Your objective:
Give again the lines of the data from its first line through the line with "namespace Sys2Proof". Change nothing.

Provided data:

-- ==== Sys2Proof/Syntax.lean ====
section
/-! DEFINITION. The instructions as data: the addressing modes of rule R61, the operand forms, and `Instr` with one
constructor per instruction of the opcode table. A row of the table is a constructor together with the addressing mode
of its operand; JMP's two rows are two rules (R190, R191) and two constructors; the 105 JAM rows are one constructor
that keeps the opcode byte. -/

namespace Sys2Proof

/-- The names of the addressing modes (R61), and `invalid`, the table's format of a JAM row. -/
inductive Mode where
  | impl | acc | imm | zp | zpX | zpY | abs | absX | absY | ind | indX | indY | rel | invalid
  deriving DecidableEq, Repr

/-- An operand in memory, with its operand bytes (R61): `indX` is `(zp,X)` and `indY` is `(zp),Y`. -/
inductive Address where
  | zp   (z : Byte)
  | zpX  (z : Byte)
  | zpY  (z : Byte)
  | abs  (a : Word)
  | absX (a : Word)
  | absY (a : Word)
  | indX (z : Byte)
  | indY (z : Byte)
  deriving DecidableEq, Repr

/-- An operand that is only read: the byte in the instruction (`#`), or one in memory. -/
inductive Source where
  | imm (v : Byte)
  | mem (m : Address)
  deriving DecidableEq, Repr

/-- An operand that a shift or rotate reads and writes: A, or a byte in memory (R174 to R177). -/
inductive Target where
  | acc
  | mem (m : Address)
  deriving DecidableEq, Repr

/-- The instructions of the 6502 documented set, and `jam` for the invalid opcodes (R83, R84). -/
inductive Instr where
  -- loads and stores, R100 to R105
  | lda (o : Source)
  | ldx (o : Source)
  | ldy (o : Source)
  | sta (m : Address)
  | stx (m : Address)
  | sty (m : Address)
  -- transfers and stack, R120 to R129
  | tax
  | tay
  | txa
  | tya
  | tsx
  | txs
  | pha
  | php
  | pla
  | plp
  -- arithmetic, compare, increment and decrement, R141 to R156
  | adc (o : Source)
  | sbc (o : Source)
  | cmp (o : Source)
  | cpx (o : Source)
  | cpy (o : Source)
  | inc (m : Address)
  | dec (m : Address)
  | inx
  | iny
  | dex
  | dey
  -- logic, bit test, shifts and rotates, R170 to R177
  | and (o : Source)
  | ora (o : Source)
  | eor (o : Source)
  | bit (m : Address)
  | asl (t : Target)
  | lsr (t : Target)
  | rol (t : Target)
  | ror (t : Target)
  -- jumps, subroutines, branches, BRK and RTI, R190 to R205
  | jmp (a : Word)
  | jmpInd (ptr : Word)
  | jsr (a : Word)
  | rts
  | bcc (off : Byte)
  | bcs (off : Byte)
  | beq (off : Byte)
  | bne (off : Byte)
  | bmi (off : Byte)
  | bpl (off : Byte)
  | bvc (off : Byte)
  | bvs (off : Byte)
  | brk
  | rti
  -- flag instructions and NOP, R220 to R227
  | clc
  | sec
  | cli
  | sei
  | cld
  | sed
  | clv
  | nop
  -- the invalid opcodes, R230 and R231
  | jam (op : Byte)
  deriving DecidableEq, Repr

/-- The mode of a memory operand. -/
def Address.mode : Address → Mode
  | .zp _   => .zp
  | .zpX _  => .zpX
  | .zpY _  => .zpY
  | .abs _  => .abs
  | .absX _ => .absX
  | .absY _ => .absY
  | .indX _ => .indX
  | .indY _ => .indY

/-- The mode of a read operand. -/
def Source.mode : Source → Mode
  | .imm _ => .imm
  | .mem m => m.mode

/-- The mode of a shift's operand. -/
def Target.mode : Target → Mode
  | .acc   => .acc
  | .mem m => m.mode

/-- The addressing mode of an instruction: with the constructor it names one row of the opcode table. -/
def Instr.mode : Instr → Mode
  | .lda o | .ldx o | .ldy o | .adc o | .sbc o | .cmp o | .cpx o | .cpy o | .and o | .ora o | .eor o => o.mode
  | .sta m | .stx m | .sty m | .inc m | .dec m | .bit m => m.mode
  | .asl t | .lsr t | .rol t | .ror t => t.mode
  | .jmp _ | .jsr _ => .abs
  | .jmpInd _ => .ind
  | .bcc _ | .bcs _ | .beq _ | .bne _ | .bmi _ | .bpl _ | .bvc _ | .bvs _ => .rel
  | .tax | .tay | .txa | .tya | .tsx | .txs | .pha | .php | .pla | .plp | .inx | .iny | .dex | .dey
  | .rts | .brk | .rti | .clc | .sec | .cli | .sei | .cld | .sed | .clv | .nop => .impl
  | .jam _ => .invalid

end Sys2Proof
end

Your solution:
-- ==== Sys2Proof/Syntax.lean ====
section
/-! DEFINITION. The instructions as data: the addressing modes of rule R61, the operand forms, and `Instr` with one
constructor per instruction of the opcode table. A row of the table is a constructor together with the addressing mode
of its operand; JMP's two rows are two rules (R190, R191) and two constructors; the 105 JAM rows are one constructor
that keeps the opcode byte. -/

namespace Sys2Proof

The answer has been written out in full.